Home / Ukraine / Putin vs. Erdogan

Putin vs. Erdogan

On Feb. 2, Turkish President Recep Erdogan urgently sought an audience with his Russian counterpart, Vladimir Putin. The Turkish envoy in Moscow relayed the message, though has, it seems, nonetheless to receive a response.

It was the second time Erdogan has been rebuffed by Putin following Turkey’s downing of a Russian infantry jet in November. Instead of talking, Putin has indicted Turkey of stabbing Russia in the behind and supporting terrorists in Syria.

The underlying dispute is Putin’s support for Syrian President Bashar Assad. When Russia intervened in Syria’s polite fight at the finish of September, it saved an embattled regime that Erdogan had sought to overthrow.

The incompatibility of these vital visions has been exacerbated by a building personal adversary between Putin and Erdogan.

The two leaders have most in common. Both have peremptory styles, and both have done events in Syria a cornerstone of their recognition at home. Their instinct to escalate rather than behind down has combined an especially diligent conditions in which they could feasible come into conflict.

“Both Russia and Turkey are opposed any other’s pride,” says Dr. Theodore Karasik, a senior confidant at the UAE-based Gulf State Analytics. “The odds of an escalation is high. It’s a nightmare unfolding that might come true.”

First Contact

Russian planes began drifting fight missions to support Assad’s beleaguered belligerent army on Sept. 30. In mid-October, the Syrian infantry launched an assault on the northwestern segment of Aleppo, a swath of territory nestled opposite the Turkish limit and populated by Turkmen rebels upheld by Erdogan.

The assault was delayed to gain momentum, though Russian atmosphere support eventually gave Syrian supervision army a decisive edge. Ankara was not pleased, and claimed the Russian aircraft had been regularly violating Turkish airspace during operations. Then, on Nov. 24, the Turkish Air Force downed a Russian Su-24 fighter-bomber.

The diplomatic fallout from the shoot-down was quick and heated, though it remained cramped to rhetoric and economic plea by Russia. Since the incident, trade family with Turkey have all though damaged down, and Ankara is now embellished in Moscow as a supporter of terrorism.
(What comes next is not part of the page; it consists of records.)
/-- Counts of 9 toward an appearance of F 55 and 24 toward a disappearance of B 5: in each scan one change is recognised. -/
theorem witness_ScanFiltersPoints_recognised : ∃ (s s' : State) (raw raw' : BitVec 112) (q q' : Point),
    ∀ e ∈ [(s.points, raw, q), (s'.points, raw', q')], s.phase ≠ .held ∧ s.cycles = [] ∧ s'.phase ≠ .held ∧ s'.cycles = [] ∧
    ∀ p : Point,
      (let st := e.1[p]
      let now := e.2.1.getLsbD p.val
      let count := match st.count with | none => 0 | some n => n + 1
      if now = st.present then ({ present := now, count := none } : PointState)
      else if (if now then 10 else 25) ≤ count then { present := now, count := none }
      else { present := st.present, count := some count }).present = (if p = e.2.2 then !(e.1[p]).present else (e.1[p]).present) :=
  ⟨base.setPoint 110 ⟨false, some 9⟩, base.setPoint 11 ⟨true, some 24⟩, 1 <<< 110, 0, 110, 11, by
    simp only [List.forall_mem_cons]; exact ⟨by decide +kernel, by decide +kernel, fun _ h => by cases h⟩⟩

theorem witness_SupervisionChangesTaken : ∃ s : State, s.phase ≠ .held ∧ s.cycles = [] ∧ (s.record 48).state = .free ∧
    (s.record 47).state = .free ∧ (s.record 55).state = .seized ∧
    ((s.record 5).state = .answered ∧ nextMade (s.record 5).path = some (.b 1 9 1)) ∧
    (s.record 6).state = .ringing ∧ (s.record 6).settle = none ∧ nextMade (s.record 6).path = some (.b 1 9 1) ∧
    (s.record 7).state = .ringing ∧ (s.record 7).settle ≠ none :=
  ⟨withRec (withRec (withRec (withRec base 55 (CallRecord.blank .seized)) 5 (call5 .answered .made .made .made .made)) 6
      (call5 .ringing .made .made .made .made)) 7 { call5 .ringing .made .made .made .made with settle := some 1 }, by decide +kernel⟩

theorem witness_BAppearsAnswers : ∃ s : State, s.phase ≠ .held ∧ s.cycles = [] ∧
    ((s.record 48).state = .ringing ∧ (s.record 48).settle = none) ∧
    ((s.record 47).state = .ringing ∧ (s.record 47).settle = none ∧ (s.record 47).coin = false ∧ (s.record 47).calling = some 37 ∧
      (s.record 47).paid + (s.tariffEntry (s.record 47).distBand s.band).initial ≤ 65535 ∧
      (s.line 37).pulses + (s.tariffEntry (s.record 47).distBand s.band).initial ≤ 65535) ∧
    ((s.record 5).state = .answered ∧ (s.record 5).calledClear ≠ none) ∧
    ((s.record 6).state = .ringing → (s.record 6).settle ≠ none) ∧ ((s.record 6).state = .answered → (s.record 6).calledClear = none) :=
  ⟨withRec (withRec (withRec (withTariff (base.modifyLine 37 fun e => { e with pulses := 65532 }) 3 0 72 3 910) 48
      (CallRecord.blank .ringing)) 47 { CallRecord.blank .ringing with calling := some 37, distBand := 3 }) 5
      { call5 .answered .made .made .made .made with calledClear := some 1 }, by decide +kernel⟩

theorem witness_BAppearsAnswers_saturated : ∃ s : State, s.phase ≠ .held ∧ s.cycles = [] ∧ (s.record 47).state = .ringing ∧
    (s.record 47).settle = none ∧ (s.record 47).coin = false ∧ (s.record 47).calling = some 37 ∧
    (s.record 47).paid + (s.tariffEntry (s.record 47).distBand s.band).initial ≤ 65535 ∧ (s.line 37).pulses ≤ 65535 ∧
    65535 < (s.line 37).pulses + (s.tariffEntry (s.record 47).distBand s.band).initial :=
  ⟨withRec (withTariff (base.modifyLine 37 fun e => { e with pulses := 65534 }) 3 0 72 3 910) 47
      { CallRecord.blank .ringing with calling := some 37, distBand := 3 }, by decide +kernel⟩

/-- Credit above, equal to and short of the initial pulses, and no pulse. -/
def coinAnswer (initial credit : Nat) : State :=
  withRec (withTariff { base with reports := List.replicate 30 (.seize 50) } 3 0 72 initial 910) 0
    { CallRecord.blank .ringing with calling := some 140, distBand := 3, coin := true, credit := credit }

theorem witness_CoinAnswerDrawsCredit : ∀ s ∈ [coinAnswer 3 4, coinAnswer 3 3, coinAnswer 3 2, coinAnswer 1 0, coinAnswer 0 0],
    s.phase ≠ .held ∧ s.cycles = [] ∧ (s.record 0).state = .ringing ∧ (s.record 0).settle = none ∧ (s.record 0).coin = true ∧
    (s.record 0).owed = 0 ∧ (s.record 0).grace = none ∧ (s.record 0).calling = some 140 ∧ s.reports.length + 2 ≤ 32 ∧
    (s.tariffEntry (s.record 0).distBand s.band).initial ≤ 3 ∧
    (s.record 0).paid + (s.tariffEntry (s.record 0).distBand s.band).initial ≤ 65535 ∧
    (s.line 140).pulses + (s.tariffEntry (s.record 0).distBand s.band).initial ≤ 65535 := by
  simp only [List.forall_mem_cons]; and_intros <;> decide +kernel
Tensions between Russia and Turkey subsided by Dec and January — the ongoing conflict for Aleppo has nonetheless to sway in either side’s favor. But family once again took a turn for the worse on Jan. 30, when Ankara indicted another Russian aircraft of violating the airspace.

Round Two

True to form, Erdogan lashed out. “If Russia continues the violations of Turkish emperor rights, it will be forced to endure the consequences,” he said.

The U.S. infantry corroborated Turkey’s chronicle of events and called on both sides to show restraint.

The calls were mostly unheeded. On Feb. 1, the Russian Defense Ministry denounced the allegations as “naked propaganda,” and accused Turkish army of providing artillery cover to Turkmen insurgent army underneath attack from government infantry in Aleppo.

Also on Monday, the Kommersant journal reported that a Turkish jingoist organisation the Grey Wolves might have been obliged for the downing of a Russian municipal airliner over Egypt in October.

Turkey has been antagonizing Russia in its possess way. On Jan. 31, Russia’s Association of International Truck Drivers suggested Turkish licenses for their truckers had not been renewed — another poke in an ever-intensifying trade war.

“With Turkmen issuing into Turkey, Erdogan is now perplexing to play tough … though Russia is positively not going to change the behavior,” pronounced Dr. Theodore Karasik, a senior confidant at Gulf State Analytics.

But Erdogan’s diversion of playing it tough brings critical risks, and the reasons for this are than Turkey’s options are apropos increasingly limited.

Turkey is radically losing the onslaught opposite Russia in Syria. In the second half of January, the number of Russian atmosphere strikes on the Turkish limit increasing significantly. “After several strategically critical victories in the area, Russia and the Syrian supervision finally feel they are tighten to gaining some-more belligerent in Aleppo and in Latakia,” pronounced Barmin.

These gains might be solidified in the entrance days. On Jan. 3, the RIA Novosti news group reported that Assad’s army successfully encircled the rebels in Aleppo, slicing off their supply lines to the Turkish border.

Though Assad and his Russian allies have nonetheless to win the war, Russia has determined a de facto no fly section in northern Syria, and Turkey’s ability to supply the rebels might be in jeopardy.

“Russia vs. Turkey is now a permanent tie on the geopolitical map,” pronounced Karasik. “And the key reason is that Ankara is simply not removing the way.”